TASK PROMPT:
Provide only the number of lines below in which the string "finish" occurs.

MATERIAL PROVIDED:
== Segment start ==
/-- Every command answers a next state, and the laws of power are kept. -/
theorem State.PowerLawful.exec (h : s.PowerLawful) (c : Instr) : ∃ t, exec c s = .next t ∧ t.PowerLawful := by
  have hheld := (s.powerLawful_iff.1 h).1
  have hs := State.KeepsPower.refl s
  cases c with
  | identify tag payload => exact ⟨_, rfl, h.executes (.identifyRequest_fst s payload)⟩
  | grant tag payload => exact ⟨_, rfl, h.executes (.grantRequest_fst s payload)⟩
  | readLink tag payload => exact ⟨_, rfl, h.executes (.readLinkRequest_fst s payload)⟩
  | setNotices tag payload => exact ⟨_, rfl, h.executes (.setNoticesRequest_fst s payload)⟩
  | readSlot tag payload => exact ⟨_, rfl, h.executes (.readSlotRequest_fst s payload)⟩
  | readQueue tag payload => exact ⟨_, rfl, h.executes (.readQueueRequest_fst s payload)⟩
  | readBudget tag payload => exact ⟨_, rfl, h.executes (.readBudgetRequest_fst s payload)⟩
  | readEvents tag payload => exact ⟨_, rfl, h.executes (.readEventsRequest_fst s payload)⟩
  | ackEvents tag payload => exact ⟨_, rfl, h.executes (.ackEventsRequest_fst s payload)⟩
  | readProfile tag payload => exact ⟨_, rfl, h.executes (.readProfileRequest_fst s payload)⟩
  | powerOn tag payload => exact ⟨_, rfl, h.executes (.powerOnRequest_fst s payload)⟩
  | powerOff tag payload => exact ⟨_, rfl, h.executes (.powerOffRequest_fst s payload)⟩
  | clearFault tag payload => exact ⟨_, rfl, h.executes (.clearFaultRequest_fst s payload)⟩
  | lock tag payload => exact ⟨_, rfl, h.executes (.lockRequest_fst s rfl payload)⟩
  | unlock tag payload => exact ⟨_, rfl, h.executes (.lockRequest_fst s rfl payload)⟩
  | setIndicator tag payload => exact ⟨_, rfl, h.executes (.setIndicatorRequest_fst s payload)⟩
  | setSlot tag payload => exact ⟨_, rfl, h.executes (.setSlotRequest_fst s payload)⟩
  | setHardware tag payload => exact ⟨_, rfl, h.executes (.setHardwareRequest_fst s payload)⟩
  | setSupply tag payload => exact ⟨_, rfl, h.execute _ _ _ (h.setSupplyRequest_fst payload)⟩
  | setBudget tag payload => exact ⟨_, rfl, h.execute _ _ _ (h.setBudgetRequest_fst payload)⟩
  | setProfile tag payload => exact ⟨_, rfl, h.executes (.setProfileRequest_fst s payload)⟩
  | setClasses tag payload => exact ⟨_, rfl, h.executes (.setClassesRequest_fst s payload)⟩
  | setBlink tag payload => exact ⟨_, rfl, h.executes (.setBlinkRequest_fst s payload)⟩
  | gate tag payload => exact ⟨_, rfl, h.executes (.gateRequest_fst s payload)⟩
  | freeze tag payload => exact ⟨_, rfl, h.executes (.freezeRequest_fst s payload)⟩
  | restart tag payload => exact ⟨_, rfl, h.executes (.restartRequest_fst s payload)⟩
  | badKind tag kind payload => exact h.execBadKind tag kind payload
  | byteReceived b => exact ⟨_, rfl, (hs.withPort _).finish.lawful h⟩
  | characterWithoutStopBit => exact ⟨_, rfl, (hs.withPort _).finish.lawful h⟩
  | gapAbort => exact h.happen fun _ => (hs.withPort _).lawful h
  | linkReset => exact ⟨_, rfl, (hs.of_frame rfl rfl rfl).lawful h⟩
  | frameEnd => exact h.happen fun _ => (State.KeepsPower.endFrame s).lawful h
  | supplyGoodChange n good => exact h.happen fun _ => h.supplyChange n good
  | admissionPass => exact h.happen fun _ => h.pass
  | auxGoodRises i => exact h.happen fun _ => (State.KeepsPower.auxGoodRise s i).lawful h
  | mainGoodRises i => exact h.happen fun _ => (State.KeepsPower.mainGoodRise s i).lawful h
  | settleTimeEnds i => exact h.happen fun harises => (hs.endSettle i (of_decide_eq_true harises).1).lawful h
  | readyRises i => exact h.happen fun _ => (State.KeepsPower.readyRise s i).lawful h
  | stageDueEnd i => exact h.happen fun _ => (State.KeepsPower.stageEnd s i).lawful h
  | stageDeadlineExpiry i => exact h.happen fun _ => (State.KeepsPower.deadlineExpiry s i).lawful h
  | readyFalls i => exact h.happen fun _ => (State.KeepsPower.readyFall s i).lawful h
  | drainGraceExpiry i =>
    refine h.happen fun harises => (hs.endDrain i _ ?_).lawful h
    rw [(of_decide_eq_true harises).1]
    rfl
  | drainDueEnd i =>
    refine h.happen fun harises => (hs.endDrain i _ ?_).lawful h
    rw [of_decide_eq_true (Bool.and_eq_true_iff.1 harises).2]
    rfl
  | faultLineRises i => exact ⟨_, rfl, (State.KeepsPower.faultLineRise s i).finish.lawful h⟩
  | overcurrentDue i => exact h.happen fun _ => (State.KeepsPower.dueOvercurrent s i).lawful h
  | railGoodFalls i rail => exact h.happen fun _ => (State.KeepsPower.railFall s i rail).lawful h
  | railLostDue i rail => exact h.happen fun _ => (State.KeepsPower.dueRailLost s i rail).lawful h
  | insertion i class0 class1 => exact State.PowerLawful.of_keeps (State.KeepsPower.insertion s hheld i class0 class1) h
  | removal i => exact State.PowerLawful.of_keeps (State.KeepsPower.removal s hheld i) h
  | leverChange i closed => exact h.happen fun _ => (State.KeepsPower.leverChange s i closed).lawful h
  | buttonPress i => exact ⟨_, rfl, (State.KeepsPower.buttonPress s i).finish.lawful h⟩
  | holdOffExpiry i => exact h.happen fun _ => (State.KeepsPower.windowExpires s i).lawful h
  | lockSenseChange i engaged => exact h.happen fun _ => (State.KeepsPower.lockSenseChange s i engaged).lawful h
  | lockDeadlineExpiry i =>
    exact h.happen fun harises => (hs.endLock i _ (Bool.and_eq_true_iff.1 harises).2).lawful h
  | lockDueEnd i => exact h.happen fun _ => (State.KeepsPower.dueLockEnd s i).lawful h
  | blinkPeriodBoundary p => exact h.happen fun _ => (State.KeepsPower.changePattern s p _).lawful h
  | blinkOnTimeEnd p => exact h.happen fun _ => (State.KeepsPower.changePattern s p _).lawful h
  | powerOnReset rateA rateB => exact ⟨_, rfl, s.powerOnReset_powerLawful rateA rateB⟩
  | restartLineRise =>
    have hline : ({ s with part.restartLine := .take true } : State).PowerLawful := (hs.of_frame rfl rfl rfl).lawful h
    exact ⟨_, rfl, (hline.rideThrough _).finish⟩
  | requestedRestart => exact h.happen fun _ => h.requestedRestart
== Segment end ==
RESPONSE TO THE EXERCISE:
5